-- ==== Sys2Proof/Proofs/SettingsItems.lean ====
section
/-! SUPPORT. Proofs of the statements about the ranges of the settings items and their clamping (R158, R159). -/

namespace Sys2Proof.Machine

/-! ### The ranges (R158) -/

theorem itemRange_fst_le_snd : ∀ i : ItemIndex, (itemRange i).1 ≤ (itemRange i).2 := by decide

theorem itemRange_snd_lt : ∀ i : ItemIndex, (itemRange i).2 < 2 ^ 16 := by decide

/-- R159: the issuer items 10 to 13 accept every value. -/
theorem itemRange_of_issuer : ∀ i : ItemIndex, 10 ≤ i.val → i.val ≤ 13 → itemRange i = (0, 65535) := by decide

theorem mem_allItems : ∀ i : ItemIndex, i ∈ allItems := by decide

theorem itemInRange_iff_of_le {i : ItemIndex} (hi : i.val ≤ 15) (v : Word) :
    itemInRange i v = true ↔ (itemRange i).1 ≤ v.toNat ∧ v.toNat ≤ (itemRange i).2 := by
  simp [itemInRange, hi]

/-- A schedule point is ranged in its band and minute parts. -/
theorem itemInRange_iff_of_lt {i : ItemIndex} (hi : 15 < i.val) (v : Word) :
    itemInRange i v = true ↔ v.toNat / 2048 ≤ 3 ∧ v.toNat % 2048 ≤ 1439 := by
  rw [itemInRange, if_neg hi.not_ge, Bool.and_eq_true, decide_eq_true_iff, decide_eq_true_iff, pointBand, pointMinute]

theorem itemInRange_of_issuer {i : ItemIndex} (h10 : 10 ≤ i.val) (h13 : i.val ≤ 13) (v : Word) :
    itemInRange i v = true := by
  rw [itemInRange_iff_of_le (by omega), itemRange_of_issuer i h10 h13]
  exact ⟨Nat.zero_le _, Nat.le_of_lt_succ v.isLt⟩

/-- R161: a valid store holds every cell within its item's range. -/
theorem itemInRange_of_storeValid {its : Items} {check : Word} (h : storeValid its check = true) (i : ItemIndex) :
    itemInRange i its[i] = true := by
  simp only [storeValid, Bool.and_eq_true, List.all_eq_true] at h
  obtain ⟨⟨-, hcells⟩, -⟩ := h
  exact hcells i (mem_allItems i)

/-! ### The clamped value (R159) -/

/-- Neither form of the clamped value wraps at 16 bits: every range ends below 65536. -/
theorem toNat_clampItem_of_le {i : ItemIndex} (hi : i.val ≤ 15) (v : Word) :
    (clampItem i v).toNat = max (itemRange i).1 (min v.toNat (itemRange i).2) := by
  have hle := itemRange_fst_le_snd i
  have hlt := itemRange_snd_lt i
  rw [clampItem, if_pos hi, BitVec.toNat_ofNat]
  exact Nat.mod_eq_of_lt (by omega)

/-- The largest point, band 3 and minute 1439, is 7583. -/
theorem toNat_clampItem_of_lt {i : ItemIndex} (hi : 15 < i.val) (v : Word) :
    (clampItem i v).toNat = min (v.toNat / 2048) 3 * 2048 + min (v.toNat % 2048) 1439 := by
  rw [clampItem, if_neg hi.not_ge, BitVec.toNat_ofNat]
  exact Nat.mod_eq_of_lt (by rw [pointBand, pointMinute]; omega)

theorem itemInRange_clampItem (i : ItemIndex) (v : Word) : itemInRange i (clampItem i v) = true := by
  obtain hi | hi := le_or_gt i.val 15
  · have hle := itemRange_fst_le_snd i
    rw [itemInRange_iff_of_le hi, toNat_clampItem_of_le hi]
    omega
  · rw [itemInRange_iff_of_lt hi, toNat_clampItem_of_lt hi]
    omega

theorem clampItem_of_itemInRange {i : ItemIndex} {v : Word} (h : itemInRange i v = true) : clampItem i v = v := by
  apply BitVec.eq_of_toNat_eq
  obtain hi | hi := le_or_gt i.val 15
  · obtain ⟨hlow, hhigh⟩ := (itemInRange_iff_of_le hi v).mp h
    rw [toNat_clampItem_of_le hi, min_eq_left hhigh, max_eq_right hlow]
  · obtain ⟨hband, hminute⟩ := (itemInRange_iff_of_lt hi v).mp h
    rw [toNat_clampItem_of_lt hi, min_eq_left hband, min_eq_left hminute, Nat.div_add_mod']

theorem toNat_clampItem_of_below {i : ItemIndex} {v : Word} (hi : i.val ≤ 15) (h : v.toNat < (itemRange i).1) :
    (clampItem i v).toNat = (itemRange i).1 := by
  rw [toNat_clampItem_of_le hi, max_eq_left ((min_le_left _ _).trans h.le)]

theorem toNat_clampItem_of_above {i : ItemIndex} {v : Word} (hi : i.val ≤ 15) (h : (itemRange i).2 < v.toNat) :
    (clampItem i v).toNat = (itemRange i).2 := by
  rw [toNat_clampItem_of_le hi, min_eq_right h.le, max_eq_right (itemRange_fst_le_snd i)]

/-! ### The clamped count of a service card (R165) -/

theorem Draft.item_clamped (d : Draft) (i : ItemIndex) (v : Word) :
    (d.item { index := i.val, value := v }).clamped = d.clamped + if clampItem i v = v then 0 else 1 := by
  rw [Draft.item, dif_pos i.isLt]
  change (if clampItem i v = v then d.clamped else d.clamped + 1) = _
  split <;> rfl

/-- Settles O20: R159's two directions, its forms below, above and for points, the count of R165, and the printed examples. -/
theorem clampingBringsAValueIntoRange : Obligations.ClampingBringsAValueIntoRange := by
  refine ⟨fun _ _ i hvalid => clampItem_of_itemInRange (itemInRange_of_storeValid hvalid i),
    fun i v => ⟨itemInRange_clampItem i v, clampItem_of_itemInRange⟩,
    fun _ _ hi => ⟨toNat_clampItem_of_below hi, toNat_clampItem_of_above hi⟩,
    fun _ v h10 h13 => clampItem_of_itemInRange (itemInRange_of_issuer h10 h13 v),
    fun _ v hi => toNat_clampItem_of_lt hi v, Draft.item_clamped, ?printedExamples⟩
  case printedExamples => decide

end Sys2Proof.Machine
end

section
/-! SUPPORT. A property of every lane that survives the lane-level updates of `LaneLaw` is kept by every step: the commands one by
one, in the order of the model's files. -/

namespace Sys2Proof.Machine

/-- Replacing one lane makes a property whole that held of the others. -/
theorem AllLanes.setLane_of_others {P : LaneState → Prop} {s : State} {n : Lane} {l : LaneState}
    (ho : ∀ m, m ≠ n → P (s.lane m)) (hl : P l) : AllLanes P (s.setLane n l) := by
  intro m
  rw [lane_setLane]
  split
  · exact hl
  · exact ho m ‹_›

theorem AllLanes.others {P : LaneState → Prop} {s : State} (h : AllLanes P s) (n : Lane) : ∀ m, m ≠ n → P (s.lane m) :=
  fun m _ => h m

/-- A lane's replacement is all that a step has done to the lanes. -/
theorem AllLanes.of_replaced {P : LaneState → Prop} {s t : State} {n : Lane} {l : LaneState}
    (ho : ∀ m, m ≠ n → P (s.lane m)) (hl : P l) (e : ∀ m, t.lane m = (s.setLane n l).lane m) : AllLanes P t :=
  (AllLanes.setLane_of_others ho hl).of_lanes e

/-! ### What some operations make of their lane -/

/-- The freeing of a retained slot leaves alone a lane that awaits no grant. -/
theorem freeRetained_lane_eq (s : State) (n m : Lane) (h : ∀ w, (s.lane m).port ≠ .awaitingGrant w) :
    (s.freeRetained n).lane m = s.lane m :=
  (freeRetained_lane s n m).eq_of_not_awaiting h

theorem endWrite_lane_self (s : State) (n : Lane) : (s.endWrite n).lane n = (s.lane n).portFreed := by
  have h := releaseSlot_lane (s.setPort n .free) n n
  simp only [setPort_eq, lane_setLane_self] at h
  exact h.eq_of_not_awaiting (by simp)

theorem endWrite_lane_other (s : State) (n m : Lane) (h : m ≠ n) : GrantedOrSame (s.lane m) ((s.endWrite n).lane m) := by
  have := releaseSlot_lane (s.setPort n .free) n m
  simpa [lane_setLane, h, State.endWrite] using this

/-- The lane that a finished settle plan leaves, before its port chooses the next write (R37, R99). -/
theorem finishSettle_eq (s : State) (n : Lane) (p : Plan) :
    s.finishSettle n p =
      ((((s.setLane n (LaneState.readied { s.lane n with
          plan := .none, ctl := { (s.lane n).ctl with settleCtx := none } })).submit
        [(some n, .settle (serialOf (s.lane n).ctl.image) p.collect p.shortfall p.repair)]).addCollect n
          (serialOf (s.lane n).ctl.image) (s.lane n).transferHeld).settleLane n) := by
  simp only [State.finishSettle, setPlan_eq, modCtl_eq, State.enterReady, modLane_eq, lane_setLane_self, setLane_setLane]
  rfl

/-- The lane that goes into MUTE, before the meter is told (R41). -/
theorem enterMute_eq (s : State) (n : Lane) (r : RefuseReason) :
    s.enterMute n r =
      (((((s.writeOff n (serialOf (s.lane n).ctl.image) (s.lane n).plan.openShortfall .shortfall).setLane n
        (s.lane n).muted).submit [(some n, .refuse (some (identityOf (s.lane n).ctl.image)) r)]).payingCardLost n).settleLane
          n) := rfl

/-! ### The telephone port stays silent or not, and its counts stay in range -/

theorem forwardedEnd_silent (t : TelPort) (b : Bool) (c : Byte) :
    (t.forwardedEnd b c).cond ≠ .silent ↔ t.cond ≠ .silent := by
  unfold TelPort.forwardedEnd TelPort.lateAnswer TelPort.back
  split <;> (try split) <;> simp_all

theorem forwardedEnd_counts (t : TelPort) (b : Bool) (c : Byte) : t.CountsKept (t.forwardedEnd b c) := by
  unfold TelPort.forwardedEnd TelPort.lateAnswer TelPort.back
  split <;> (try split) <;> simp [TelPort.CountsKept]

/-- A port operation that neither silences the port nor wakes a silent one, and keeps the counts in range. -/
structure TelPort.Allowed (t t' : TelPort) : Prop where
  silent : t'.cond ≠ .silent ↔ t.cond ≠ .silent
  counts : t.CountsKept t'

theorem TelPort.CountsKept.refl (t : TelPort) : t.CountsKept t := ⟨le_max_right _ _, le_max_right _ _⟩

theorem countUp_le (c d : Nat) : countUp c ≤ max 255 d := le_trans (min_le_left _ _) (le_max_left _ _)

theorem TelPort.Allowed.refl (t : TelPort) : t.Allowed t := ⟨Iff.rfl, .refl t⟩

theorem back_allowed (t : TelPort) (h : t.cond ≠ .silent) : t.Allowed t.back := by
  refine ⟨?_, .refl t⟩
  simp only [TelPort.back, h, ne_eq, not_false_eq_true, iff_true]
  split <;> simp

theorem lineError_allowed (t : TelPort) : t.Allowed t.lineError :=
  ⟨Iff.rfl, countUp_le _ _, le_max_right _ _⟩

theorem lineErrorBack_allowed (t : TelPort) (h : t.cond ≠ .silent) : t.Allowed t.lineError.back :=
  ⟨(back_allowed t.lineError h).silent, countUp_le _ _, le_max_right _ _⟩

theorem trstAsserted_allowed (t : TelPort) : t.Allowed t.trstAsserted := by
  refine ⟨?_, .refl t⟩
  unfold TelPort.trstAsserted
  simp only []
  split <;> simp_all

theorem reset_allowed (t : TelPort) : t.Allowed t.reset_ := by
  unfold TelPort.reset_
  split
  case h_4 => exact .refl t
  all_goals exact ⟨by simp_all, .refl t⟩

theorem answerSent_allowed (t : TelPort) (b : Bool) : t.Allowed (t.answerSent b) := by
  unfold TelPort.answerSent
  split
  · split <;> exact ⟨by simp_all, .refl t⟩
  · exact .refl t

theorem responseSent_allowed (t : TelPort) : t.Allowed t.responseSent := by
  unfold TelPort.responseSent
  split
  · exact back_allowed t (by simp_all)
  · exact back_allowed t (by simp_all)
  · exact .refl t

theorem holdEnd_allowed (t : TelPort) (b : Bool) : t.Allowed (t.holdEnd b) := by
  unfold TelPort.holdEnd TelPort.lateAnswer
  split
  · split
    · refine ⟨?_, .refl t⟩
      simp only [*, ne_eq, reduceCtorEq, not_false_eq_true, iff_true]
      split <;> simp
    · exact ⟨by simp_all, .refl t⟩
  · exact .refl t

theorem clockError_allowed (t : TelPort) : t.Allowed t.clockError := by
  unfold TelPort.clockError
  split
  · exact ⟨by simp_all, (lineError_allowed t).counts⟩
  · exact lineError_allowed t
  · exact lineErrorBack_allowed t (by simp_all)
  · exact lineErrorBack_allowed t (by simp_all)
  · exact lineErrorBack_allowed t (by simp_all)
  · exact ⟨by simp_all, (lineError_allowed t).counts⟩
  all_goals exact .refl t

theorem contention_allowed (t : TelPort) : t.Allowed t.contention := by
  unfold TelPort.contention
  split
  · exact ⟨by simp_all, (lineError_allowed t).counts⟩
  · exact lineErrorBack_allowed t (by simp_all)
  · exact lineErrorBack_allowed t (by simp_all)
  · exact .refl t

theorem frameIgnored_allowed (t : TelPort) (c a g : LineByte) : t.Allowed (t.frameIgnored c a g) := by
  unfold TelPort.frameIgnored
  split
  · exact lineError_allowed t
  · exact .refl t

theorem receives_listening {t : TelPort} (h : t.receives = true) :
    t.cond = .listening ∧ t.session = true ∧ t.slot = none := by
  simpa [TelPort.receives, and_assoc] using h

theorem read_allowed (t : TelPort) (a c : Byte) : t.Allowed (t.read a c) := by
  unfold TelPort.read
  split
  · split
    · rename_i h
      have := receives_listening (by simpa using (Bool.and_eq_true_iff.mp h).1)
      exact ⟨by simp [this.1], .refl t⟩
    · exact .refl t
  · exact .refl t

theorem writeFrame_allowed (t : TelPort) (cmd a arg old hold) : t.Allowed (t.writeFrame cmd a arg old hold) := by
  unfold TelPort.writeFrame
  split
  · exact .refl t
  · rename_i h
    obtain ⟨hc, -, -⟩ := receives_listening (by simpa using h)
    split
    · exact ⟨by simp [TelPort.refuse, hc], .refl t⟩
    · split
      · exact ⟨by simp [TelPort.absorb, hc], le_max_right _ _, countUp_le _ _⟩
      · exact ⟨by simp [TelPort.forward, hc], .refl t⟩

/-! ### Start-up -/

/-- A lane as the end of start-up makes it (R47, R66, R88). -/
def LaneState.started (l : LaneState) (recover settle : Nat) : LaneState :=
  if l.pins.cdet then LaneState.attachEntered { l with meter := l.meterStartUp recover } settle
  else { l with meter := l.meterStartUp recover, pins := { l.pins with cpwr := false } }

theorem startLane_outside (s : State) (n : Lane) : (s.startLane n).outside = s.outside := by
  simp only [State.startLane]
  split
  · rfl
  · simp

theorem started_port (l : LaneState) (r k : Nat) : (l.started r k).port = l.port := by
  unfold LaneState.started
  split <;> rfl

/-- At the end of start-up a lane is started, and lanes that await no grant are left alone. -/
theorem startLane_lane (s : State) (n m : Lane) (h : ∀ m, (s.lane m).port = .free) :
    (s.startLane n).lane m =
      if m = n then (s.lane n).started (s.ticksFor pulseRecoveryMs) (s.ticksFor supplySettleMs) else s.lane m := by
  have hfree : ∀ (p : LanePins) (mt : Meter) m w,
      ((s.setLane n { s.lane n with pins := p, meter := mt }).lane m).port ≠ .awaitingGrant w := by
    intro p mt m w
    rw [lane_setLane]
    split
    · simp [h n]
    · simp [h m]
  simp only [State.startLane, modLane_eq, modPins_eq, lane_setLane_self, setLane_setLane]
  unfold LaneState.started
  split
  · simp only [State.enterAttach, modLane_eq, lane_setLane_self, setLane_setLane, lane_setLane]
    rfl
  · rw [freeRetained_lane_eq _ _ _ (hfree _ _ m), lane_setLane]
──────
Scan the records above. Return every line with "this" in it.

* **Response area**
  simpa [lane_setLane, h, State.endWrite] using this
      exact ⟨by simp [this.1], .refl t⟩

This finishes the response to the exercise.